The Prince was suffering 'incessantly and severely'. By the 25th, the Prince's groaning and weeping were distressing the entourage. Once he realized the fever had taken hold, the Prince seemed to have decided to enjoy his decline. Legend claimed that he 'destroyed himself', and certainly his eating did not help. This feverish 'Sultan' devoured a 'ham, a salted goose and three or four chickens', lubricated with kvass, 'all sorts of wines' and spirits. Sterlet and smoked goose were ordered from Astrakhan and Hamburg. 'He purposely looked for the means to avoid recovering.' When he was soaked with sweat, he poured 'ten bottles of eau-de-Cologne over his head'. He was to die as eccentrically as he had lived.23 He was too ill to care any more.
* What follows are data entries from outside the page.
-- ==== Sys2Proof/Config.lean ====
section
/-!
DEFINITION. What an implementation fixes: the fixed parameters of spec/00_scope.md R4 as named constants (the widths
stand in Word.lean), the quirk configuration record of spec/10_state.md R35 and R36, and the open parameters of R5 as
constants WITHOUT A BODY, so that no proof can see their value.
-/

namespace Sys2Proof.Config

/-- `MEM_SIZE` (R4): bytes of memory; the valid addresses are 0 to 4095. -/
abbrev memSize : Nat := 4096

/-- `LOAD_OFFSET` (R4): address of the first byte of the program image, and reset value of `pc`. -/
abbrev loadOffset : Nat := 512

/-- `NUM_V` (R4): general registers. -/
abbrev numV : Nat := 16

/-- `STACK_DEPTH` (R4): entries of the call stack. -/
abbrev stackDepth : Nat := 16

/-- `DISPLAY_W` (R4): columns, x = 0 to 63. -/
abbrev displayW : Nat := 64

/-- `DISPLAY_H` (R4): rows, y = 0 to 31. -/
abbrev displayH : Nat := 32

/-- `NUM_KEYS` (R4): keys of the pad. -/
abbrev numKeys : Nat := 16

/-- `SPRITE_W` (R4): a sprite row is one byte. -/
abbrev spriteW : Nat := 8

/-- `SPRITE_MAX_H` (R4): the largest sprite height, the largest value of the field `N`. -/
abbrev spriteMaxH : Nat := 15

/-- `TIMER_HZ` (R4): the nominal rate of `tick_timers` per second, a duty of the host; no rule depends on it and nothing
in the model reads it (log entry 12). -/
abbrev timerHz : Nat := 60

/-- `FLAG_REG` (R4, R22; the spec's decision D3): `VF` is `V[15]`. -/
abbrev flagReg : Nibble := 15

/-- `GLYPH_H` (R4; the spec's decision D9): bytes of one font glyph. -/
abbrev glyphH : Nat := 5

/-- The number of font bytes (R5, R69): 16 glyphs of `GLYPH_H` bytes. -/
abbrev fontLen : Nat := 16 * glyphH

/-- The `STOP` word (R103; the spec's decision D2). -/
abbrev stopOpcode : Opcode := 0x00FD

/-- `FONT_BASE` (R5), OPEN: any address with `FONT_BASE + 80 ≤ LOAD_OFFSET`, that is 0 to 432. No body: every
statement holds for every value the constraint allows (log entry 1). -/
opaque fontBase : Fin (loadOffset - fontLen + 1)

/-- `FONT_DATA` (R5), OPEN: the 80 font bytes, with no constraint (log entry 1). No body. -/
opaque fontByte : Fin fontLen → Byte

/-- `rnd` (R5, R152), OPEN: the byte drawn by the `n`-th execution of `RND`. A free value: no body, no law (log
entry 2). -/
opaque rnd : Nat → Byte

end Sys2Proof.Config

namespace Sys2Proof

/-- `cfg` (R35, R36): the five quirk toggles and the strictness setting. A default-built value is the configuration
of a machine on which `configure` was never called: every quirk false, `strict` true. -/
structure QuirkConfig where
  /-- `q_result_last` (flag-write-order): the result is written after the flag (R140). -/
  qResultLast : Bool := false
  /-- `q_index_increment`: the block transfers add `X + 1` to `I` (R194, R195). -/
  qIndexIncrement : Bool := false
  /-- `q_clip_rows`: sprite rows beyond the bottom edge are not drawn (R210). -/
  qClipRows : Bool := false
  /-- `q_shift_vy`: `SHR` and `SHL` shift `V[Y]` (R149, R151). -/
  qShiftVy : Bool := false
  /-- `q_jump_vx`: `JP V0, addr` adds `V[X]` (R178). -/
  qJumpVx : Bool := false
  /-- `strict`: an unsupported opcode is fatal (R36, R242). -/
  strict : Bool := true
  deriving DecidableEq, Repr

end Sys2Proof
end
Potemkin talked 'hopelessly about life', Popov wrote sorrowfully to Cath­erine, 'and said goodbye to all, without listening to our reassurances.' The Prince was attended by Bishop Ambrosius and Metropolitan Iona, a Georgian who begged him to eat sensibly and take his medicine. 'I'll scarcely recover,' replied Potemkin. 'But God will decide.' Then he turned to Ambrosius to discuss the meaning of his life and showed that, for all his Russian super­stitions, he was also a creature of the Enlightenment: 'You, my confessor, you know that I have never wished evil to anybody. To make all men happy was the one thing I wished for.'f When they heard Potemkin's noble confession, the entire chamber burst into sobs. The priests came out and Dr Massot told them the situation was hopeless. 'Deep despair seized us,' wrote the priest, 'but there was nothing we could do.'24

The Prince rallied the next day, 27 September. Nothing made him feel better than a line from the Empress. Her letters arrived with the shaggy fur coat and dressing gown, but they made him think about his past with her and his future. 'Abundant tears always flow from his eyes at every mention of Your Majesty's name.' He managed to write her this note: 'Dear Matushka, life is even harder for me when I don't see you.'25

On 30 September, he turned fifty-two. Everyone tried to comfort him but, whenever he remembered Catherine, he 'wept bitterly' because he would never see her again. That day, thousands of versts to the north, the Empress, reading all Popov's reports, wrote to her 'dear friend': 'I am endlessly worried about your illness. For Christ's sake,' she implored, he must take his medicines. 'And after taking it, I beg you to keep yourself from meals and drinks that ruin the medicine's effect.' She was reacting to Popov's reports from ten days before, but, as her letter was leaving Petersburg, Potemkin woke up finding it difficult to breathe, probably a symptom of pneumonia. The fever returned again and he fainted. On 2 October, he woke up feeling better. They tried to persuade him to take the quinine but he refused. And then, desperate to see the steppes, this eternal bedouin yearned to travel again and feel the wind off the Black Sea. 'His Highness wishes that we take him away from here,' Popov told Catherine, 'but I don't know how we can move him. He's so exhausted.'26 The entourage discussed what to do, while the Prince wrote his last letter to the Empress in his own hand - a simple, courtly expression of devotion to the woman he loved:

Matushka, Most Merciful Lady! In my present condition, so tired by illness, I pray to the Most High to keep your precious health and I throw myself down at your holy feet.